Double immunofluorescence images were captured with Leica TCS SP2 Spectral Confocal Microscope (Leica Microsystems, Inc.) using UV, Ar, GeNe and HeNe lasers and appropriate excitation spectra. The Leica Scanware software was used to acquire Z-series stacks captured at a 0·25–0·35 μm step size. Images were scanned in a 512X512 pixel format with four lines plus one frame averaging. The brightness and contrast of the digital images were adjusted linearly for background standardisation and arranged using Photoshop CS (Adobe Systems, Inc.). For negative controls, all the images were taken with the same acquisition settings (i.e. laser power, gain, offset and photomultiplier tube (PMT) settings) used for positive labelling for each secondary antibody. No adjustments of brightness or contrast were made to the positive and negative control images.

Cell counting

For cell counting, three to four sections of foliate and CV papillae from two WT mice and six to ten sections of fungiform papillae from one WT mouse were used. Sections spaced over 60 μm were selected and only taste cells with identifiable DAPI-labelled nuclei were considered. A small Z-stack of a thickness between 3 and 4 μm was imaged at a magnification of 20 ×  with digital zoom in which individual taste cells can be clearly identified. Cells were counted manually in Photoshop, which allows the visualisation of each red, green, blue (RGB) channel separately to confirm co-localisation.

Tastant application

The mice were anaesthetised using an intraperitoneal injection of Avertin (125 mg per kg of body weight). Unconscious mice were placed on a warm (37°C) plate to maintain body temperature, the mouth was opened and the tongue was pulled out slightly with blunt-end forceps to get access to the posterior portion. A small piece of Whatman filter paper (10 mm × 4 mm) soaked in water (Control) or water containing 100 mm-glucose was placed on top of the posterior tongue. This concentration of glucose has been shown to be effective at stimulating behavioural and nerve responses in mice( Reference Damak, Rong and Yasumatsu 9 ).

Surgery

For unilateral cervical vagotomy, anaesthetised mice were laid on their back and an approximately 1·5 cm-long incision was made on the right side of the neck. Muscles were retracted to get access to the carotid trunk. The vagus nerve was gently separated from the carotid artery and cut in cross-section. For oesophagectomy/truncal vagotomy, anaesthetised mice were laparotomised, organs were retracted, and oesophagus was revealed. The oesophagus was tightly ligated with a silk suture approximately 1 cm above the gastro-oesophageal junction and cut circumferentially between the suture and the gastro-oesophageal junction such that the proximal portion was separated entirely from the gastric portion.

Blood collection

Tastants were applied on the posterior tongue as described, and blood was collected with a heparin-coated fine glass pipette from the orbital sinus of surgically intact mice and mice in which unilateral cervical vagotomy was performed. In mice that had undergone oesophagectomy/truncal vagotomy, blood was collected from the hepatic portal vein. Blood samples were centrifuged, dipeptidyl peptidase-4 (DPP4) inhibitor was added and stored on − 80°C for GLP-1 measurements.

Taste papilla explants

Explants of CV papilla taste tissue were prepared as described previously( Reference Ozdener, Yee and Cao 11 ). CV papilla explants were incubated for 2 h in Iscove's modified Dulbecco's medium (IMDM) buffer (control samples) or in IMDM buffer containing 100 mm-glucose. The medium was collected and stored at − 80°C for GLP-1 measurements. Each CV papilla consists of two bean-shaped parts of equal sizes. To ensure a similar number of taste buds and taste cells in all the preparations, CV papillae were bisected with a razor blade, one half was used as a control and the other half was incubated with a glucose/tastant-containing medium.

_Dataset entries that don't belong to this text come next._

-- ==== Sys2Proof/Laws/State.lean ====
section
/-! SUPPORT. One lemma per field per setter of State, true by rfl, so that no later proof unfolds a record update. -/
namespace Sys2Proof.Machine
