@[simp] theorem writeBytes_hpa (a : Nat) (vs : List Byte) (s : State) : (writeBytes a vs s).hpa = s.hpa := by rw [writeBytes_only]; rfl
@[simp] theorem writeBytes_klr (a : Nat) (vs : List Byte) (s : State) : (writeBytes a vs s).klr = s.klr := by rw [writeBytes_only]; rfl
@[simp] theorem writeBytes_taq (a : Nat) (vs : List Byte) (s : State) : (writeBytes a vs s).taq = s.taq := by rw [writeBytes_only]; rfl
@[simp] theorem writeBytes_lst (a : Nat) (vs : List Byte) (s : State) : (writeBytes a vs s).lst = s.lst := by rw [writeBytes_only]; rfl
@[simp] theorem writeBytes_esc (a : Nat) (vs : List Byte) (s : State) : (writeBytes a vs s).esc = s.esc := by rw [writeBytes_only]; rfl
@[simp] theorem writeBytes_settings (a : Nat) (vs : List Byte) (s : State) : (writeBytes a vs s).settings = s.settings := by rw [writeBytes_only]; rfl
@[simp] theorem writeBytes_pmc (a : Nat) (vs : List Byte) (s : State) : (writeBytes a vs s).pmc = s.pmc := by rw [writeBytes_only]; rfl
@[simp] theorem writeBytes_cmm (a : Nat) (vs : List Byte) (s : State) : (writeBytes a vs s).cmm = s.cmm := by rw [writeBytes_only]; rfl
@[simp] theorem writeBytes_spc (a : Nat) (vs : List Byte) (s : State) : (writeBytes a vs s).spc = s.spc := by rw [writeBytes_only]; rfl
@[simp] theorem writeBytes_dsp (a : Nat) (vs : List Byte) (s : State) : (writeBytes a vs s).dsp = s.dsp := by rw [writeBytes_only]; rfl
@[simp] theorem writeBytes_ntw (a : Nat) (vs : List Byte) (s : State) : (writeBytes a vs s).ntw = s.ntw := by rw [writeBytes_only]; rfl
@[simp] theorem writeBytes_tmb (a : Nat) (vs : List Byte) (s : State) : (writeBytes a vs s).tmb = s.tmb := by rw [writeBytes_only]; rfl
@[simp] theorem writeBytes_pending (a : Nat) (vs : List Byte) (s : State) : (writeBytes a vs s).pending = s.pending := by rw [writeBytes_only]; rfl

end Sys2Proof.Machine
end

Glucagon-like peptide 1 immunoassay

GLP-1 levels in the blood or medium were measured using a GLP-1 ELISA sensitive for the active form of mouse/rat GLP-1 (Linco). Determinations were done in duplicate for the numbers of mice indicated.

Statistical analyses

Significance was examined using either the unpaired t test or multiple-comparisons ANOVA and post-test, as appropriate. All the data are presented as means with their standard errors; P< 0·05 was considered to be statistically significant. Graphics as well as statistical analyses were performed using GraphPad Prism (GraphPad Software).

Results

Taste cells express and secrete glucagon-like peptide 1

Given the presence of taste signalling proteins in enteroendocrine cells( Reference Jang, Kokrashvili and Theodorakis 1 ) and the presence of multiple gut hormones in taste cells( Reference Shin, Martin and Kim 12 , Reference Acosta, Hurtado and Gorbatyuk 13 ), we sought to determine whether taste cells directly release hormones into the bloodstream as part of the cephalic phase of hormone release. We focused on the secretion of GLP-1 by taste cells, which has previously been shown to be expressed in certain type II taste cells( Reference Shin, Martin and Golden 5 ).

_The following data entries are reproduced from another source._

@[simp] theorem spellingChanged_hpa (b : Bool) (s : State) : (spellingChanged b s).hpa = s.hpa := by unfold spellingChanged; (try dsimp only); (repeat' split) <;> simp
@[simp] theorem spellingChanged_klr (b : Bool) (s : State) : (spellingChanged b s).klr = s.klr := by unfold spellingChanged; (try dsimp only); (repeat' split) <;> simp
@[simp] theorem spellingChanged_taq (b : Bool) (s : State) : (spellingChanged b s).taq = s.taq := by unfold spellingChanged; (try dsimp only); (repeat' split) <;> simp
@[simp] theorem spellingChanged_lst (b : Bool) (s : State) : (spellingChanged b s).lst = s.lst := by unfold spellingChanged; (try dsimp only); (repeat' split) <;> simp
@[simp] theorem spellingChanged_esc (b : Bool) (s : State) : (spellingChanged b s).esc = s.esc := by unfold spellingChanged; (try dsimp only); (repeat' split) <;> simp
@[simp] theorem spellingChanged_settings (b : Bool) (s : State) : (spellingChanged b s).settings = s.settings := by unfold spellingChanged; (try dsimp only); (repeat' split) <;> simp
@[simp] theorem spellingChanged_pmc (b : Bool) (s : State) : (spellingChanged b s).pmc = s.pmc := by unfold spellingChanged; (try dsimp only); (repeat' split) <;> simp
@[simp] theorem spellingChanged_cmm (b : Bool) (s : State) : (spellingChanged b s).cmm = s.cmm := by unfold spellingChanged; (try dsimp only); (repeat' split) <;> simp
@[simp] theorem spellingChanged_dsp (b : Bool) (s : State) : (spellingChanged b s).dsp = s.dsp := by unfold spellingChanged; (try dsimp only); (repeat' split) <;> simp
@[simp] theorem spellingChanged_ntw (b : Bool) (s : State) : (spellingChanged b s).ntw = s.ntw := by unfold spellingChanged; (try dsimp only); (repeat' split) <;> simp
@[simp] theorem spellingChanged_tmb (b : Bool) (s : State) : (spellingChanged b s).tmb = s.tmb := by unfold spellingChanged; (try dsimp only); (repeat' split) <;> simp
@[simp] theorem spellingChanged_ram (b : Bool) (s : State) : (spellingChanged b s).ram = s.ram := by unfold spellingChanged; (try dsimp only); (repeat' split) <;> simp
@[simp] theorem spellingChanged_pending (b : Bool) (s : State) : (spellingChanged b s).pending = s.pending := by unfold spellingChanged; (try dsimp only); (repeat' split) <;> simp

@[simp] theorem reportClosing_hpa (s : State) : (reportClosing s).hpa = s.hpa := by unfold reportClosing; (try dsimp only); (repeat' split) <;> simp
@[simp] theorem reportClosing_klr (s : State) : (reportClosing s).klr = s.klr := by unfold reportClosing; (try dsimp only); (repeat' split) <;> simp
@[simp] theorem reportClosing_taq (s : State) : (reportClosing s).taq = s.taq := by unfold reportClosing; (try dsimp only); (repeat' split) <;> simp
@[simp] theorem reportClosing_esc (s : State) : (reportClosing s).esc = s.esc := by unfold reportClosing; (try dsimp only); (repeat' split) <;> simp
@[simp] theorem reportClosing_settings (s : State) : (reportClosing s).settings = s.settings := by unfold reportClosing; (try dsimp only); (repeat' split) <;> simp
@[simp] theorem reportClosing_pmc (s : State) : (reportClosing s).pmc = s.pmc := by unfold reportClosing; (try dsimp only); (repeat' split) <;> simp
@[simp] theorem reportClosing_cmm (s : State) : (reportClosing s).cmm = s.cmm := by unfold reportClosing; (try dsimp only); (repeat' split) <;> simp
@[simp] theorem reportClosing_dsp (s : State) : (reportClosing s).dsp = s.dsp := by unfold reportClosing; (try dsimp only); (repeat' split) <;> simp
@[simp] theorem reportClosing_ntw (s : State) : (reportClosing s).ntw = s.ntw := by unfold reportClosing; (try dsimp only); (repeat' split) <;> simp
@[simp] theorem reportClosing_tmb (s : State) : (reportClosing s).tmb = s.tmb := by unfold reportClosing; (try dsimp only); (repeat' split) <;> simp
@[simp] theorem reportClosing_ram (s : State) : (reportClosing s).ram = s.ram := by unfold reportClosing; (try dsimp only); (repeat' split) <;> simp
@[simp] theorem reportClosing_pending (s : State) : (reportClosing s).pending = s.pending := by unfold reportClosing; (try dsimp only); (repeat' split) <;> simp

To determine which types of taste cells express GLP-1, we performed double immunohistochemistry with markers specific for the taste cells of types I, II and III. Double immunohistochemistry of fungiform, foliate and CV papilla sections revealed that GLP-1 was most often co-expressed in type II taste cells as assessed by co-expression with TrpM5 (Fig. 1(d)–(f))). In posterior taste fields, approximately 91–93 % of the GLP-1-expressing cells also expressed TrpM5, although they constituted only about 20–27 % of the total type II taste cells (Table 1). In fungiform papillae, only approximately 23 % of the GLP-1-expressing cells also expressed TrpM5. Double immunostaining for the GLP-1- and T1R3-expressing subset of type II taste cells (Fig. 1((g)–(i)) revealed that only approximately 13–35 % of the GLP-1-expressing cells also expressed T1R3 (Table 2), indicating that among type II taste cells, it is more often the cells that do not express T1R3 that express GLP-1. Double immunostaining for NTPDase2 and GLP-1 revealed that GLP-1 is generally not expressed in type I taste cells (Fig. 1((a)–(c))). Double immunostaining for serotonin 5-hydroxyltryptamine (5HT) and GLP-1 indicated that approximately 6–17 % of the GLP-1-expressing cells expressed serotonin (Fig. 1((j)–(l); Table 3). The present results are in contrast to those reported by Shin et al. ( Reference Shin, Martin and Golden 5 ), who found that in CV taste cells approximately 52 % of the GLP-1-expressing cells expressed T1R3 and approximately 44 % expressed serotonin.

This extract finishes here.